The only person left for Peaty to race against is himself – coach Mel Marshall
This year Peaty has won gold medals at the World Swimming Championships in Hungary at both of his specialist distances, 50m and 100m. He twice broke his own world record in the 50m, in the heats and semi-final, and became the first man to swim under 26 seconds in the event.
And he didn’t do that just once. He did it twice. So where does this leave him? His coach, Mel Marshall, says: “The only person left for Peaty to race against is himself.”
In The Guardian, Andy Bull put Peaty’s achievements into perspective: “At the Rio Olympics, Peaty won the 100m by 1.56sec. That was 2.65 per cent faster than the man who finished second, Cameron van der Burgh.
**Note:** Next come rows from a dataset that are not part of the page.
-- ==== Sys2Proof/Laws/State.lean ====
section
/-! SUPPORT. What each named update of the state leaves in each field: one lemma per field per update, true by `rfl`. -/
namespace Sys2Proof.Machine


/-! ### State.wr -/

@[simp] theorem State.wr_pending (s : State) (a : Nat) (v : Word) : (s.wr a v).pending = s.pending := rfl
@[simp] theorem State.wr_lowWords (s : State) (a : Nat) (v : Word) : (s.wr a v).lowWords = s.lowWords := rfl
@[simp] theorem State.wr_latches (s : State) (a : Nat) (v : Word) : (s.wr a v).latches = s.latches := rfl
@[simp] theorem State.wr_mem (s : State) (a : Nat) (v : Word) : (s.wr a v).mem = s.mem := rfl
@[simp] theorem State.wr_ecc (s : State) (a : Nat) (v : Word) : (s.wr a v).ecc = s.ecc := rfl
@[simp] theorem State.wr_beat (s : State) (a : Nat) (v : Word) : (s.wr a v).beat = s.beat := rfl
@[simp] theorem State.wr_clock (s : State) (a : Nat) (v : Word) : (s.wr a v).clock = s.clock := rfl
@[simp] theorem State.wr_now (s : State) (a : Nat) (v : Word) : (s.wr a v).now = s.now := rfl
@[simp] theorem State.wr_lag (s : State) (a : Nat) (v : Word) : (s.wr a v).lag = s.lag := rfl
@[simp] theorem State.wr_freeCtr (s : State) (a : Nat) (v : Word) : (s.wr a v).freeCtr = s.freeCtr := rfl
@[simp] theorem State.wr_reports (s : State) (a : Nat) (v : Word) : (s.wr a v).reports = s.reports := rfl
@[simp] theorem State.wr_net (s : State) (a : Nat) (v : Word) : (s.wr a v).net = s.net := rfl
@[simp] theorem State.wr_flight (s : State) (a : Nat) (v : Word) : (s.wr a v).flight = s.flight := rfl
@[simp] theorem State.wr_hostOut (s : State) (a : Nat) (v : Word) : (s.wr a v).hostOut = s.hostOut := rfl
@[simp] theorem State.wr_retq (s : State) (a : Nat) (v : Word) : (s.wr a v).retq = s.retq := rfl
@[simp] theorem State.wr_x15Host (s : State) (a : Nat) (v : Word) : (s.wr a v).x15Host = s.x15Host := rfl
@[simp] theorem State.wr_callers (s : State) (a : Nat) (v : Word) : (s.wr a v).callers = s.callers := rfl
@[simp] theorem State.wr_cctx (s : State) (a : Nat) (v : Word) : (s.wr a v).cctx = s.cctx := rfl
@[simp] theorem State.wr_wins (s : State) (a : Nat) (v : Word) : (s.wr a v).wins = s.wins := rfl
@[simp] theorem State.wr_tagWait (s : State) (a : Nat) (v : Word) : (s.wr a v).tagWait = s.tagWait := rfl
@[simp] theorem State.wr_waiters (s : State) (a : Nat) (v : Word) : (s.wr a v).waiters = s.waiters := rfl
@[simp] theorem State.wr_cells (s : State) (a : Nat) (v : Word) : (s.wr a v).cells = s.cells := rfl
@[simp] theorem State.wr_tlb (s : State) (a : Nat) (v : Word) : (s.wr a v).tlb = s.tlb := rfl
@[simp] theorem State.wr_walks (s : State) (a : Nat) (v : Word) : (s.wr a v).walks = s.walks := rfl
@[simp] theorem State.wr_segs (s : State) (a : Nat) (v : Word) : (s.wr a v).segs = s.segs := rfl
@[simp] theorem State.wr_readReqs (s : State) (a : Nat) (v : Word) : (s.wr a v).readReqs = s.readReqs := rfl
@[simp] theorem State.wr_readWait (s : State) (a : Nat) (v : Word) : (s.wr a v).readWait = s.readWait := rfl
@[simp] theorem State.wr_ctxs (s : State) (a : Nat) (v : Word) : (s.wr a v).ctxs = s.ctxs := rfl
@[simp] theorem State.wr_mesh (s : State) (a : Nat) (v : Word) : (s.wr a v).mesh = s.mesh := rfl
@[simp] theorem State.wr_base (s : State) (a : Nat) (v : Word) : (s.wr a v).base = s.base := rfl
@[simp] theorem State.wr_dbg (s : State) (a : Nat) (v : Word) : (s.wr a v).dbg = s.dbg := rfl
@[simp] theorem State.wr_links (s : State) (a : Nat) (v : Word) : (s.wr a v).links = s.links := rfl
@[simp] theorem State.wr_remotes (s : State) (a : Nat) (v : Word) : (s.wr a v).remotes = s.remotes := rfl
@[simp] theorem State.wr_nextTag (s : State) (a : Nat) (v : Word) : (s.wr a v).nextTag = s.nextTag := rfl
@[simp] theorem State.wr_mc (s : State) (a : Nat) (v : Word) : (s.wr a v).mc = s.mc := rfl
@[simp] theorem State.wr_heldResults (s : State) (a : Nat) (v : Word) : (s.wr a v).heldResults = s.heldResults := rfl
@[simp] theorem State.wr_syncHeld (s : State) (a : Nat) (v : Word) : (s.wr a v).syncHeld = s.syncHeld := rfl
@[simp] theorem State.wr_copyOp (s : State) (a : Nat) (v : Word) : (s.wr a v).copyOp = s.copyOp := rfl
@[simp] theorem State.wr_image (s : State) (a : Nat) (v : Word) : (s.wr a v).image = s.image := rfl
@[simp] theorem State.wr_guestNonce (s : State) (a : Nat) (v : Word) : (s.wr a v).guestNonce = s.guestNonce := rfl
@[simp] theorem State.wr_opt (s : State) (a : Nat) (v : Word) : (s.wr a v).opt = s.opt := rfl
@[simp] theorem State.wr_eeprom (s : State) (a : Nat) (v : Word) : (s.wr a v).eeprom = s.eeprom := rfl
@[simp] theorem State.wr_leftOut (s : State) (a : Nat) (v : Word) : (s.wr a v).leftOut = s.leftOut := rfl
@[simp] theorem State.wr_hlk (s : State) (a : Nat) (v : Word) : (s.wr a v).hlk = s.hlk := rfl
@[simp] theorem State.wr_light (s : State) (a : Nat) (v : Word) : (s.wr a v).light = s.light := rfl
@[simp] theorem State.wr_lease (s : State) (a : Nat) (v : Word) : (s.wr a v).lease = s.lease := rfl
@[simp] theorem State.wr_pins (s : State) (a : Nat) (v : Word) : (s.wr a v).pins = s.pins := rfl
@[simp] theorem State.wr_modeNext (s : State) (a : Nat) (v : Word) : (s.wr a v).modeNext = s.modeNext := rfl
@[simp] theorem State.wr_flt (s : State) (a : Nat) (v : Word) : (s.wr a v).flt = s.flt := rfl
@[simp] theorem State.wr_boot (s : State) (a : Nat) (v : Word) : (s.wr a v).boot = s.boot := rfl
@[simp] theorem State.wr_flash (s : State) (a : Nat) (v : Word) : (s.wr a v).flash = s.flash := rfl
@[simp] theorem State.wr_dieOp (s : State) (a : Nat) (v : Word) : (s.wr a v).dieOp = s.dieOp := rfl
@[simp] theorem State.wr_recheck (s : State) (a : Nat) (v : Word) : (s.wr a v).recheck = s.recheck := rfl

/-! ### State.setFld -/

@[simp] theorem State.setFld_pending (s : State) (a hi lo v : Nat) : (s.setFld a hi lo v).pending = s.pending := rfl
@[simp] theorem State.setFld_lowWords (s : State) (a hi lo v : Nat) : (s.setFld a hi lo v).lowWords = s.lowWords := rfl
@[simp] theorem State.setFld_latches (s : State) (a hi lo v : Nat) : (s.setFld a hi lo v).latches = s.latches := rfl
@[simp] theorem State.setFld_mem (s : State) (a hi lo v : Nat) : (s.setFld a hi lo v).mem = s.mem := rfl
@[simp] theorem State.setFld_ecc (s : State) (a hi lo v : Nat) : (s.setFld a hi lo v).ecc = s.ecc := rfl
@[simp] theorem State.setFld_beat (s : State) (a hi lo v : Nat) : (s.setFld a hi lo v).beat = s.beat := rfl
@[simp] theorem State.setFld_clock (s : State) (a hi lo v : Nat) : (s.setFld a hi lo v).clock = s.clock := rfl
@[simp] theorem State.setFld_now (s : State) (a hi lo v : Nat) : (s.setFld a hi lo v).now = s.now := rfl
@[simp] theorem State.setFld_lag (s : State) (a hi lo v : Nat) : (s.setFld a hi lo v).lag = s.lag := rfl
@[simp] theorem State.setFld_freeCtr (s : State) (a hi lo v : Nat) : (s.setFld a hi lo v).freeCtr = s.freeCtr := rfl
@[simp] theorem State.setFld_reports (s : State) (a hi lo v : Nat) : (s.setFld a hi lo v).reports = s.reports := rfl
@[simp] theorem State.setFld_net (s : State) (a hi lo v : Nat) : (s.setFld a hi lo v).net = s.net := rfl
@[simp] theorem State.setFld_flight (s : State) (a hi lo v : Nat) : (s.setFld a hi lo v).flight = s.flight := rfl
@[simp] theorem State.setFld_hostOut (s : State) (a hi lo v : Nat) : (s.setFld a hi lo v).hostOut = s.hostOut := rfl
@[simp] theorem State.setFld_retq (s : State) (a hi lo v : Nat) : (s.setFld a hi lo v).retq = s.retq := rfl
@[simp] theorem State.setFld_x15Host (s : State) (a hi lo v : Nat) : (s.setFld a hi lo v).x15Host = s.x15Host := rfl
@[simp] theorem State.setFld_callers (s : State) (a hi lo v : Nat) : (s.setFld a hi lo v).callers = s.callers := rfl
@[simp] theorem State.setFld_cctx (s : State) (a hi lo v : Nat) : (s.setFld a hi lo v).cctx = s.cctx := rfl
@[simp] theorem State.setFld_wins (s : State) (a hi lo v : Nat) : (s.setFld a hi lo v).wins = s.wins := rfl
@[simp] theorem State.setFld_tagWait (s : State) (a hi lo v : Nat) : (s.setFld a hi lo v).tagWait = s.tagWait := rfl
@[simp] theorem State.setFld_waiters (s : State) (a hi lo v : Nat) : (s.setFld a hi lo v).waiters = s.waiters := rfl
@[simp] theorem State.setFld_cells (s : State) (a hi lo v : Nat) : (s.setFld a hi lo v).cells = s.cells := rfl
@[simp] theorem State.setFld_tlb (s : State) (a hi lo v : Nat) : (s.setFld a hi lo v).tlb = s.tlb := rfl
@[simp] theorem State.setFld_walks (s : State) (a hi lo v : Nat) : (s.setFld a hi lo v).walks = s.walks := rfl
@[simp] theorem State.setFld_segs (s : State) (a hi lo v : Nat) : (s.setFld a hi lo v).segs = s.segs := rfl
@[simp] theorem State.setFld_readReqs (s : State) (a hi lo v : Nat) : (s.setFld a hi lo v).readReqs = s.readReqs := rfl
@[simp] theorem State.setFld_readWait (s : State) (a hi lo v : Nat) : (s.setFld a hi lo v).readWait = s.readWait := rfl
@[simp] theorem State.setFld_ctxs (s : State) (a hi lo v : Nat) : (s.setFld a hi lo v).ctxs = s.ctxs := rfl
@[simp] theorem State.setFld_mesh (s : State) (a hi lo v : Nat) : (s.setFld a hi lo v).mesh = s.mesh := rfl
@[simp] theorem State.setFld_base (s : State) (a hi lo v : Nat) : (s.setFld a hi lo v).base = s.base := rfl
@[simp] theorem State.setFld_dbg (s : State) (a hi lo v : Nat) : (s.setFld a hi lo v).dbg = s.dbg := rfl
@[simp] theorem State.setFld_links (s : State) (a hi lo v : Nat) : (s.setFld a hi lo v).links = s.links := rfl
@[simp] theorem State.setFld_remotes (s : State) (a hi lo v : Nat) : (s.setFld a hi lo v).remotes = s.remotes := rfl
@[simp] theorem State.setFld_nextTag (s : State) (a hi lo v : Nat) : (s.setFld a hi lo v).nextTag = s.nextTag := rfl
@[simp] theorem State.setFld_mc (s : State) (a hi lo v : Nat) : (s.setFld a hi lo v).mc = s.mc := rfl
@[simp] theorem State.setFld_heldResults (s : State) (a hi lo v : Nat) : (s.setFld a hi lo v).heldResults = s.heldResults := rfl
@[simp] theorem State.setFld_syncHeld (s : State) (a hi lo v : Nat) : (s.setFld a hi lo v).syncHeld = s.syncHeld := rfl
@[simp] theorem State.setFld_copyOp (s : State) (a hi lo v : Nat) : (s.setFld a hi lo v).copyOp = s.copyOp := rfl
@[simp] theorem State.setFld_image (s : State) (a hi lo v : Nat) : (s.setFld a hi lo v).image = s.image := rfl
@[simp] theorem State.setFld_guestNonce (s : State) (a hi lo v : Nat) : (s.setFld a hi lo v).guestNonce = s.guestNonce := rfl
@[simp] theorem State.setFld_opt (s : State) (a hi lo v : Nat) : (s.setFld a hi lo v).opt = s.opt := rfl
@[simp] theorem State.setFld_eeprom (s : State) (a hi lo v : Nat) : (s.setFld a hi lo v).eeprom = s.eeprom := rfl
@[simp] theorem State.setFld_leftOut (s : State) (a hi lo v : Nat) : (s.setFld a hi lo v).leftOut = s.leftOut := rfl
@[simp] theorem State.setFld_hlk (s : State) (a hi lo v : Nat) : (s.setFld a hi lo v).hlk = s.hlk := rfl
@[simp] theorem State.setFld_light (s : State) (a hi lo v : Nat) : (s.setFld a hi lo v).light = s.light := rfl
@[simp] theorem State.setFld_lease (s : State) (a hi lo v : Nat) : (s.setFld a hi lo v).lease = s.lease := rfl
@[simp] theorem State.setFld_pins (s : State) (a hi lo v : Nat) : (s.setFld a hi lo v).pins = s.pins := rfl
@[simp] theorem State.setFld_modeNext (s : State) (a hi lo v : Nat) : (s.setFld a hi lo v).modeNext = s.modeNext := rfl
@[simp] theorem State.setFld_flt (s : State) (a hi lo v : Nat) : (s.setFld a hi lo v).flt = s.flt := rfl
@[simp] theorem State.setFld_boot (s : State) (a hi lo v : Nat) : (s.setFld a hi lo v).boot = s.boot := rfl
@[simp] theorem State.setFld_flash (s : State) (a hi lo v : Nat) : (s.setFld a hi lo v).flash = s.flash := rfl
@[simp] theorem State.setFld_dieOp (s : State) (a hi lo v : Nat) : (s.setFld a hi lo v).dieOp = s.dieOp := rfl
@[simp] theorem State.setFld_recheck (s : State) (a hi lo v : Nat) : (s.setFld a hi lo v).recheck = s.recheck := rfl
When Usain Bolt set his world record in the 100m in Berlin back in 2009 he was 1.33% faster than the silver medallist, Tyson Gay.
“To have won by as large a margin as Peaty did, Bolt, the fastest sprinter in history, would have needed to be twice as far ahead again than he already was. In swimming, the only man who has matched Peaty’s winning margin in a sprint is Michael Phelps.”
It isn’t just that, though, that compels me to vote for Adam Peaty. It’s also his work ethic. Six days a week Peaty gets up at 6am to train. He is in bed by 9pm. When he is in peak training he swims seven miles a day Monday to Saturday. That means that the European, Commonwealth, World and Olympic 100m breaststroke champion swims 1,680 lengths a week.
The 22-year-old City of Derby Swimming Club life member has dominated breaststroke swimming, and it surprised no one that he was among the first 15 athletes selected to represent England at next year’s Commonwealth Games on the Gold Coast, Australia.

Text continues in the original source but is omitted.